Source data

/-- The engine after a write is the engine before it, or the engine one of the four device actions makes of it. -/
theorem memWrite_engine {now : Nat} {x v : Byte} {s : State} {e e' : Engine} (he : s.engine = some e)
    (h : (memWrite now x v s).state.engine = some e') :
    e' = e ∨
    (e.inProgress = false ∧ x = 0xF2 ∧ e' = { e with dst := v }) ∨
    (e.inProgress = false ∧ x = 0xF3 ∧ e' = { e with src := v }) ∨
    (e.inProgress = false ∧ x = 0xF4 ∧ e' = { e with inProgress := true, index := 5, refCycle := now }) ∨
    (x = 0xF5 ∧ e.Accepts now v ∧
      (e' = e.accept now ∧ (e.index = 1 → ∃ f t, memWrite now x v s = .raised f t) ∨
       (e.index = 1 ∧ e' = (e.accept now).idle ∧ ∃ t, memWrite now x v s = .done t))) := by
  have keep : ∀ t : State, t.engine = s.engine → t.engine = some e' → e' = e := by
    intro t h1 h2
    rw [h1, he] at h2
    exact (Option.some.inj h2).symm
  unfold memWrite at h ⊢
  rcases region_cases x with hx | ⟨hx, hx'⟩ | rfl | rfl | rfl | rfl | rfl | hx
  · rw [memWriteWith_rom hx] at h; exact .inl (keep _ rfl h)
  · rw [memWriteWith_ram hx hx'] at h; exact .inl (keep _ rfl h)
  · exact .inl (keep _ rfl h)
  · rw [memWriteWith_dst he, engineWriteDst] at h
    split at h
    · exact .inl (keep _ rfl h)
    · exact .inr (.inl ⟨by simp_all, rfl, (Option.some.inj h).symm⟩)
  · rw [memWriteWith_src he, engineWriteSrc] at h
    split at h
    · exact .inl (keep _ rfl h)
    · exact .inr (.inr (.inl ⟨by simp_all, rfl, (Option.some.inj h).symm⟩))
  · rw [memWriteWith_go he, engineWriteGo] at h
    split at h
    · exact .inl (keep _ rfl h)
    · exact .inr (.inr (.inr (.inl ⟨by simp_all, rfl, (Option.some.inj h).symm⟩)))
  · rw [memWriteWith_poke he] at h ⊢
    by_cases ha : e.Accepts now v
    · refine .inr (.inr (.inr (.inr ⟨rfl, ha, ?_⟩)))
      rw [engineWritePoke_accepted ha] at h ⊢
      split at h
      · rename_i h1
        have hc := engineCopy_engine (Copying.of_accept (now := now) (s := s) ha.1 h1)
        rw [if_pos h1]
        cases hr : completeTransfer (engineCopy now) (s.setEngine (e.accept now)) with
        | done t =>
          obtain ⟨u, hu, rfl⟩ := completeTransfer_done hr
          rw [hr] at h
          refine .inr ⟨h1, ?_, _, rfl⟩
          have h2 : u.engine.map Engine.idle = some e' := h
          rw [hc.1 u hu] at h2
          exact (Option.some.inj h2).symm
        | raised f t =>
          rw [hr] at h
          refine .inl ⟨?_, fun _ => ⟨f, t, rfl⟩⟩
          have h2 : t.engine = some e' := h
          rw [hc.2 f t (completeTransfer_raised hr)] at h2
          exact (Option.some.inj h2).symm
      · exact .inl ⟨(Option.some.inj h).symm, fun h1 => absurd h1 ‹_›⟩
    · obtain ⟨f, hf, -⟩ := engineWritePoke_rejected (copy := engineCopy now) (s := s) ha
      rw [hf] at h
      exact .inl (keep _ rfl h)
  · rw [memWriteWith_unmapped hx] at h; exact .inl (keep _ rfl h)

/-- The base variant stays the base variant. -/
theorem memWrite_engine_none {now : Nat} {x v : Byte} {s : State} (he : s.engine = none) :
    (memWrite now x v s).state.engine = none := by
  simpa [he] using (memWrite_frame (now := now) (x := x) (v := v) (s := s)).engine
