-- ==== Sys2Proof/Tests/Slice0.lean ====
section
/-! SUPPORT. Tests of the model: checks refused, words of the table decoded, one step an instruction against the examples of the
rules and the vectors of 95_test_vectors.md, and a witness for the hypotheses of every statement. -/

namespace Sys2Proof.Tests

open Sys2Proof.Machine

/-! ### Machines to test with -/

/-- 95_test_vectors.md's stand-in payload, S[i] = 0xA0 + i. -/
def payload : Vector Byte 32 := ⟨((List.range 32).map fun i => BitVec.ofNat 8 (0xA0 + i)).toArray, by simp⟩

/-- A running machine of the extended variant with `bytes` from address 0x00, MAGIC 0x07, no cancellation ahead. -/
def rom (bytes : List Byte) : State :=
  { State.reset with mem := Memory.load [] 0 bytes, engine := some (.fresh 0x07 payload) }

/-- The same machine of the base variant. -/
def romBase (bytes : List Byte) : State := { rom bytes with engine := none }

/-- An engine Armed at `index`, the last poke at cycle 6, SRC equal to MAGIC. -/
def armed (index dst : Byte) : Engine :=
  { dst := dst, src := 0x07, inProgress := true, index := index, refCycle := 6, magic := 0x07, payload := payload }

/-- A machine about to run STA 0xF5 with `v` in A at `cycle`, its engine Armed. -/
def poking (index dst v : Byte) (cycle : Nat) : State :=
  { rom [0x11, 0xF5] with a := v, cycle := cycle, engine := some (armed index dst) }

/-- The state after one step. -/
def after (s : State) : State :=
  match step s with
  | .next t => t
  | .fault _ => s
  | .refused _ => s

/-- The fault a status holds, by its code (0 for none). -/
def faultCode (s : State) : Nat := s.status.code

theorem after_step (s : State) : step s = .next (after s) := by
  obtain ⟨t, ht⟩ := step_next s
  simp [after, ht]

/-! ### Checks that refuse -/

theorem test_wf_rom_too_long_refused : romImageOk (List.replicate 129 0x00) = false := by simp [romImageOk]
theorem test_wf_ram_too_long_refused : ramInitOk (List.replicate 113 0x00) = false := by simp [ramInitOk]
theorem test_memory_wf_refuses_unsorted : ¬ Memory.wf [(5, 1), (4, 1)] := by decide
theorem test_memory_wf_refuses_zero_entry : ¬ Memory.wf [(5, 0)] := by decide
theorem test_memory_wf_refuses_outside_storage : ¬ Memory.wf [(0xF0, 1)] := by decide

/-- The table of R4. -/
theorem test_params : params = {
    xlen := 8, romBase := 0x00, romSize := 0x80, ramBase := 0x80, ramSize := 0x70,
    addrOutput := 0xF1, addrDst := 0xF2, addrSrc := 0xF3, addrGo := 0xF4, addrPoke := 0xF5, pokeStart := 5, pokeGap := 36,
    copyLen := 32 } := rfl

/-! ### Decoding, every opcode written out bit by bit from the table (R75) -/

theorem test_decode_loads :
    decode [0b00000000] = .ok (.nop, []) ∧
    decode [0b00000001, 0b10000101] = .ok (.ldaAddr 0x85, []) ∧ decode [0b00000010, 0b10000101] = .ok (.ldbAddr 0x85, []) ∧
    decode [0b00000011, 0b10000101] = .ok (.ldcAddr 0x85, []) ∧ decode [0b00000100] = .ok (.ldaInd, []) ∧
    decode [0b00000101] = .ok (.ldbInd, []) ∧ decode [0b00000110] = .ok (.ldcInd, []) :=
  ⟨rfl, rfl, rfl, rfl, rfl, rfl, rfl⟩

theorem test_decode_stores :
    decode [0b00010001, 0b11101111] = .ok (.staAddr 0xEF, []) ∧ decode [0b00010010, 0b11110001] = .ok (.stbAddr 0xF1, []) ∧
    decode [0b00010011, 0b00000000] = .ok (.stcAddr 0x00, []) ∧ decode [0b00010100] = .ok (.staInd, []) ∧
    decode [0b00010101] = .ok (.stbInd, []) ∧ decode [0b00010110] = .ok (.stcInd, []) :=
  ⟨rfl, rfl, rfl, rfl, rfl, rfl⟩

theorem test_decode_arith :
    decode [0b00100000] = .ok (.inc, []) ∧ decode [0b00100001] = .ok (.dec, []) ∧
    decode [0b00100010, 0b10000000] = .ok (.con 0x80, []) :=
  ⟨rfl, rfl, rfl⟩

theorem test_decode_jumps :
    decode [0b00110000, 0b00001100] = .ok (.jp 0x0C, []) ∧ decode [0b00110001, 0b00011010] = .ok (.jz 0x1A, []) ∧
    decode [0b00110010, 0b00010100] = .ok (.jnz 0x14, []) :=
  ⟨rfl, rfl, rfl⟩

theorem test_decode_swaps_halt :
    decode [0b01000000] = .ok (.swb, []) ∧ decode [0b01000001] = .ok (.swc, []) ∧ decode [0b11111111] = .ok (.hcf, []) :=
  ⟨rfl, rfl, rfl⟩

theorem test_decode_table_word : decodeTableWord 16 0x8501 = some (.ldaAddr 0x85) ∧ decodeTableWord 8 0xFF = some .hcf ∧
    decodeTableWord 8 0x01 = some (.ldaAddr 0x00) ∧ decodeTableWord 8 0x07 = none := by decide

### About this task
Whenever the string "decodeTableWord" shows up in a line of the entries, copy that line.

### Finished task
theorem test_decode_table_word : decodeTableWord 16 0x8501 = some (.ldaAddr 0x85) ∧ decodeTableWord 8 0xFF = some .hcf ∧
    decodeTableWord 8 0x01 = some (.ldaAddr 0x00) ∧ decodeTableWord 8 0x07 = none := by decide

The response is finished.